INTRODUCTION - The biotransformation of drugs is critical in assessing safety and efficacy prior to human use. Cytochrome P450 (CYP; P450) enzymes are major enzymes involved in drug metabolism and bioactivation. In general, animal model systems are widely used to evaluate drug candidate toxicity and metabolism. Streptomyces strains have also been used for the metabolism of drugs screening prior to use in human medicine.
AREAS COVERED - Utilizing Streptomyces P450s uncovered by genomics to generate drug metabolites represents an additional practical means of new drug screening approach. Now, in the first such review since the advent of the post-genomic era, the authors provide an update on the present knowledge concerning the application of the Streptomyces species and associated P450s with their role(s) in drug metabolism.
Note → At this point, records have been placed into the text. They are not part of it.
-- ==== Sys2Proof/Laws/Commute.lean ====
section
/-! SUPPORT. The outcome fields of STATUS are read by no command body, so completing a command first changes nothing else of
the next one (R210). -/

namespace Sys2Proof.Machine

/-- A run with its state changed. -/

def Run.mapState (f : State → State) : Run → Run
  | .ok s => .ok (f s)
  | .raised c s => .raised c (f s)
  | .stuck g s => .stuck g (f s)


theorem Run.mapState_andThen {r : Run} {k k' : State → Run} (hk : ∀ s, k' (State.completeOk s) = Run.mapState State.completeOk (k s)) :
   (Run.mapState State.completeOk r).andThen k' = Run.mapState State.completeOk (r.andThen k) := by
  cases r <;> simp [Run.mapState, hk]

theorem require_completeOk (s : State) (b c) : s.completeOk.require b c = Run.mapState State.completeOk (s.require b c) := by cases b <;> rfl

theorem countLoop_completeOk (fuel n s) : countLoop fuel n (State.completeOk s) = Run.mapState State.completeOk (countLoop fuel n s) := by
  induction fuel generalizing n s with
  | zero => rfl
  | succ fuel ih =>
    rw [countLoop, countLoop]
    have : s.completeOk.readByte = (s.readByte.1, State.completeOk s.readByte.2) := rfl
    rw [this]
    rcases s.readByte with ⟨_ | v, t⟩
    · rfl
    · simp only
      split
      · rfl
      · exact ih (n+1) (t.setFreq v (t.freqAt v + 1))

theorem countBody_completeOk (s) : countBody (State.completeOk s) = Run.mapState State.completeOk (countBody s) := by
  unfold countBody
  have : s.completeOk.clearFreq = s.clearFreq.completeOk := rfl
  rw [this, countLoop_completeOk]
  exact Run.mapState_andThen fun s => rfl
/-- A builder with its state changed. -/

def Builder.mapState (f : State → State) (b : Builder) : Builder := ⟨f b.s, b.n, b.pq⟩

theorem placeLeaf_completeOk (b i) : placeLeaf (Builder.mapState State.completeOk b) i = Builder.mapState State.completeOk (placeLeaf b i) := by
  unfold placeLeaf
  show (if b.s.freqAt i = 0 then _ else _) = _
  split <;> rfl

theorem placeLeaves_completeOk (l : List Nat) (b) : l.foldl placeLeaf (Builder.mapState State.completeOk b) = Builder.mapState State.completeOk (l.foldl placeLeaf b) := by
  induction l generalizing b with
  | nil => rfl
  | cons a l ih => rw [List.foldl_cons, placeLeaf_completeOk, ih]; rfl

theorem mergeStep_completeOk (b) : mergeStep (Builder.mapState State.completeOk b) = (mergeStep b).map (Builder.mapState State.completeOk) := by
  unfold mergeStep
  have : (Builder.mapState State.completeOk b).pq = b.pq := rfl
  rw [this]
  cases extractMin b.pq with
  | none => rfl
  | some p =>
    obtain ⟨l, r⟩ := p
    simp only
    cases extractMin r <;> rfl

theorem mergeAll_completeOk (fuel b) : mergeAll fuel (Builder.mapState State.completeOk b) = Builder.mapState State.completeOk (mergeAll fuel b) := by
  induction fuel generalizing b with
  | zero => rfl
  | succ fuel ih =>
    rw [mergeAll, mergeAll, mergeStep_completeOk]
    cases mergeStep b with
    | none => rfl
    | some b' => exact ih b'

theorem growTree_completeOk (s) : growTree (State.completeOk s) = Run.mapState State.completeOk (growTree s) := by
  unfold growTree
  have : placeLeaves (State.completeOk s) = Builder.mapState State.completeOk (placeLeaves s) := by
    unfold placeLeaves
    generalize List.range Config.nsym = l
    exact placeLeaves_completeOk l ⟨s, 0, []⟩
  rw [this]
  generalize placeLeaves s = b0
  have hn : (Builder.mapState State.completeOk b0).n = b0.n := rfl
  rw [hn, mergeAll_completeOk]
  generalize mergeAll b0.n b0 = b
  generalize b0.n = n
  rcases b with ⟨s, m, _ | ⟨e, q⟩⟩ <;> rfl

theorem buildTreeBody_completeOk (s) : buildTreeBody (State.completeOk s) = Run.mapState State.completeOk (buildTreeBody s) := by
  unfold buildTreeBody
  have : (s.completeOk.dropTree.require (s.completeOk.freqAt Config.sentinel != 0) .noSentinel) = Run.mapState State.completeOk (s.dropTree.require (s.freqAt Config.sentinel != 0) .noSentinel) := require_completeOk s.dropTree _ _
  rw [this]
  refine Run.mapState_andThen fun s => ?_
  have : s.completeOk.require (decide (s.completeOk.freqSum ≤ Config.maxTotal)) .overflow = Run.mapState State.completeOk (s.require (decide (s.freqSum ≤ Config.maxTotal)) .overflow) := require_completeOk _ _ _
  rw [this]
  exact Run.mapState_andThen growTree_completeOk

theorem visit_completeOk (room i c s) : visit room i c (State.completeOk s) = Run.mapState State.completeOk (visit room i c s) := by
  induction room generalizing i c s with
  | zero => rfl
  | succ room ih =>
    rw [visit, visit]
    rw [State.completeOk_nodeAt]
    rcases s.nodeAt i with _ | ⟨sym, w⟩ | ⟨w, l, r⟩
    · rfl
    · simp only [State.completeOk_codeAt]
      by_cases h : (s.codeAt sym.toNat).present = true <;> simp only [h, ↓reduceIte] <;> rfl
    · simp only [ih]; exact Run.mapState_andThen fun s => ih _ _ _

theorem genCodesBody_completeOk (s) : genCodesBody (State.completeOk s) = Run.mapState State.completeOk (genCodesBody s) := by
  unfold genCodesBody
  have : s.completeOk.dropCodes.require s.completeOk.status.treeValid .noTree = Run.mapState State.completeOk (s.dropCodes.require s.status.treeValid .noTree) := require_completeOk s.dropCodes _ _
  rw [this]
  refine Run.mapState_andThen fun s => ?_
  rw [visit_completeOk]
  exact Run.mapState_andThen fun s => rfl

theorem emit_completeOk (room i s) : emit room i (State.completeOk s) = Run.mapState State.completeOk (emit room i s) := by
  induction room generalizing i s with
  | zero => rfl
  | succ room ih =>
    rw [emit, emit]
    rw [State.completeOk_nodeAt]
    rcases s.nodeAt i with _ | ⟨sym, w⟩ | ⟨w, l, r⟩
    · rfl
    · rfl
    · have : s.completeOk.writeInternalTag = s.writeInternalTag.completeOk := rfl
      simp only [this, ih]; exact Run.mapState_andThen fun s => ih _ _

theorem writeHeaderBody_completeOk (s) : writeHeaderBody (State.completeOk s) = Run.mapState State.completeOk (writeHeaderBody s) := by
  unfold writeHeaderBody
  have : s.completeOk.require s.completeOk.status.treeValid .noTree = Run.mapState State.completeOk (s.require s.status.treeValid .noTree) := require_completeOk s _ _
  rw [this]
  refine Run.mapState_andThen fun s => ?_
  have : s.completeOk.require (!s.completeOk.out.closed) .outClosed = Run.mapState State.completeOk (s.require (!s.out.closed) .outClosed) := require_completeOk s _ _
  rw [this]
  exact Run.mapState_andThen fun s => emit_completeOk _ _ _

theorem writeMagicBody_completeOk (s) : writeMagicBody (State.completeOk s) = Run.mapState State.completeOk (writeMagicBody s) := by
  unfold writeMagicBody
  have : s.completeOk.require (!s.completeOk.out.closed) .outClosed = Run.mapState State.completeOk (s.require (!s.out.closed) .outClosed) := require_completeOk s _ _
  rw [this]
  exact Run.mapState_andThen fun s => rfl

theorem checkMagicBody_completeOk (s) : checkMagicBody (State.completeOk s) = Run.mapState State.completeOk (checkMagicBody s) := by
  unfold checkMagicBody
  have : s.completeOk.readMagic = (s.readMagic.1, State.completeOk s.readMagic.2) := rfl
  rw [this]
  rcases s.readMagic with ⟨_ | v, t⟩
  · rfl
  · simp only [State.completeOk_magic]; by_cases h : v = t.magic.toNat <;> simp only [h, ↓reduceIte] <;> rfl

theorem encodeLoop_completeOk (fuel s) : encodeLoop fuel (State.completeOk s) = Run.mapState State.completeOk (encodeLoop fuel s) := by
  induction fuel generalizing s with
  | zero => rfl
  | succ fuel ih =>
    rw [encodeLoop, encodeLoop]
    have : s.completeOk.readByte = (s.readByte.1, State.completeOk s.readByte.2) := rfl
    rw [this]
    rcases s.readByte with ⟨_ | v, t⟩
    · rfl
    · simp only [State.completeOk_codeAt]
      by_cases h : (t.codeAt v).present = true
      · simp only [h, ↓reduceIte]; exact ih (t.writeCode (t.codeAt v))
      · simp only [h]; rfl

theorem encodeBodyBody_completeOk (s) : encodeBodyBody (State.completeOk s) = Run.mapState State.completeOk (encodeBodyBody s) := by
  unfold encodeBodyBody
  have : s.completeOk.require s.completeOk.status.codeValid .noCodes = Run.mapState State.completeOk (s.require s.status.codeValid .noCodes) := require_completeOk s _ _
  rw [this]
  refine Run.mapState_andThen fun s => ?_
  have : s.completeOk.require (!s.completeOk.out.closed) .outClosed = Run.mapState State.completeOk (s.require (!s.out.closed) .outClosed) := require_completeOk s _ _
  rw [this]
  refine Run.mapState_andThen fun s => ?_
  have : s.completeOk.require (s.completeOk.codeAt Config.sentinel).present .noCode = Run.mapState State.completeOk (s.require (s.codeAt Config.sentinel).present .noCode) := require_completeOk s _ _
  rw [this]
  refine Run.mapState_andThen fun s => ?_
  have : s.completeOk.bitsLeft = s.bitsLeft := rfl
  rw [this, encodeLoop_completeOk]
  exact Run.mapState_andThen fun s => rfl
/-- A Parse call with its state changed. -/

def Parse.mapState (f : State → State) : Parse → Parse
  | .ok i n l s => .ok i n l (f s)
  | .raised c s => .raised c (f s)
  | .stuck s => .stuck (f s)

theorem parseLeaf_completeOk (i l s) : parseLeaf i l (State.completeOk s) = Parse.mapState State.completeOk (parseLeaf i l s) := by
  unfold parseLeaf
  have : s.completeOk.readSym = (s.readSym.1, State.completeOk s.readSym.2) := rfl
  rw [this]
  rcases s.readSym with ⟨_ | v, t⟩
  · rfl
  · simp only; split <;> rfl

theorem parse_completeOk (d n l s) : parse d n l (State.completeOk s) = Parse.mapState State.completeOk (parse d n l s) := by
  induction d generalizing n l s with
  | zero => rfl
  | succ d ih =>
    rw [parse, parse]
    have : s.completeOk.readBit = (s.readBit.1, State.completeOk s.readBit.2) := rfl
    rw [this]
    rcases s.readBit with ⟨_ | v, t⟩
    · rfl
    · simp only
      split
      · rfl
      · split
        · exact parseLeaf_completeOk _ _ _
        · rw [ih]
          cases parse d (n+1) l t with
          | ok i n1 l1 u =>
            simp only [Parse.mapState, Parse.ok_andThen]
            rw [ih]
            cases parse d n1 l1 u <;> rfl
          | raised c u => rfl
          | stuck u => rfl

theorem readHeaderBody_completeOk (s) : readHeaderBody (State.completeOk s) = Run.mapState State.completeOk (readHeaderBody s) := by
  unfold readHeaderBody
  have : s.completeOk.dropTree = s.dropTree.completeOk := rfl
  rw [this, parse_completeOk]
  cases parse (Config.nodeCap + 1) 0 0 s.dropTree <;> rfl

theorem decodeLoop_completeOk (fuel p s) : decodeLoop fuel p (State.completeOk s) = Run.mapState State.completeOk (decodeLoop fuel p s) := by
  induction fuel generalizing p s with
  | zero => rfl
  | succ fuel ih =>
    rw [decodeLoop, decodeLoop]
    have : s.completeOk.readBit = (s.readBit.1, State.completeOk s.readBit.2) := rfl
    rw [this]
    rcases s.readBit with ⟨_ | v, t⟩
    · rfl
    · simp only [State.completeOk_nodeAt]
      split
      · split
        · split
          · rfl
          · exact ih t.regs.root (t.writeByte _)
        · exact ih _ _
        · rfl
      · rfl

theorem decodeWalk_completeOk (s) : decodeWalk (State.completeOk s) = Run.mapState State.completeOk (decodeWalk s) := by
  unfold decodeWalk
  simp only [State.completeOk_nodeAt, State.completeOk_regs]
  split
  · rfl
  · split <;> rfl
  · exact decodeLoop_completeOk _ _ _

theorem decodeBodyBody_completeOk (s) : decodeBodyBody (State.completeOk s) = Run.mapState State.completeOk (decodeBodyBody s) := by
  unfold decodeBodyBody
  have : (s.completeOk.setDec .walking).require s.completeOk.status.treeValid .noTree = Run.mapState State.completeOk ((s.setDec .walking).require s.status.treeValid .noTree) := require_completeOk (s.setDec .walking) _ _
  rw [this]
  rw [Run.mapState_andThen (k := fun s1 => (s1.require (!s1.out.closed) .outClosed).andThen decodeWalk) (fun s => by
    have : s.completeOk.require (!s.completeOk.out.closed) .outClosed = Run.mapState State.completeOk (s.require (!s.out.closed) .outClosed) := require_completeOk s _ _
    rw [this]
    exact Run.mapState_andThen decodeWalk_completeOk)]
  cases (((s.setDec .walking).require s.status.treeValid .noTree).andThen fun s1 => (s1.require (!s1.out.closed) .outClosed).andThen decodeWalk) <;> rfl

theorem finish_mapState (r : Run) : finish (Run.mapState State.completeOk r) = finish r := by cases r <;> rfl

/-- The first step of a macro. -/

theorem macro_step (i : Instr) (rest : List Instr) (s : State) (k : State → Run)
   (hk : ∀ t, execUntilError rest (State.completeOk t) = finish (k t)) :
   execUntilError (i :: rest) s = finish ((bodyOf i s).andThen k) := by
  rw [execUntilError, exec_eq_finish]
  cases bodyOf i s with
  | ok t => simp [hk]
  | raised c t => simp
  | stuck f t => simp

/-- The step of a macro after the first. -/

theorem macro_step_completed (i : Instr) (rest : List Instr) (s : State) (k : State → Run)
   (hc : ∀ s, bodyOf i (State.completeOk s) = Run.mapState State.completeOk (bodyOf i s))
   (hk : ∀ t, execUntilError rest (State.completeOk t) = finish (k t)) :
   execUntilError (i :: rest) (State.completeOk s) = finish ((bodyOf i s).andThen k) := by
  rw [execUntilError, exec_eq_finish, hc]
  cases bodyOf i s with
  | ok t => 
    have : finish (Run.mapState State.completeOk (.ok t)) = .next (State.completeOk t) := rfl
    simp [this, hk]
  | raised c t => simp [Run.mapState]; rfl
  | stuck f t => simp [Run.mapState]

end Sys2Proof.Machine
end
EXPERT OPINION - Currently traditional biochemical methodology, such as chemical screening to identify substrates using purified enzymes, is still required for successful drug development. Nevertheless, the ability of the Streptomyces species, and their associated P450 enzymes, has shown promise for drug development because of their ability to mimic human drug-metabolizing P450. Furthermore, it should be pointed out that the metabolism of drug candidates with Streptomyces P450 may present a generation of novel products with totally different pharmacology with improved efficacy and pharmacokinetic profile.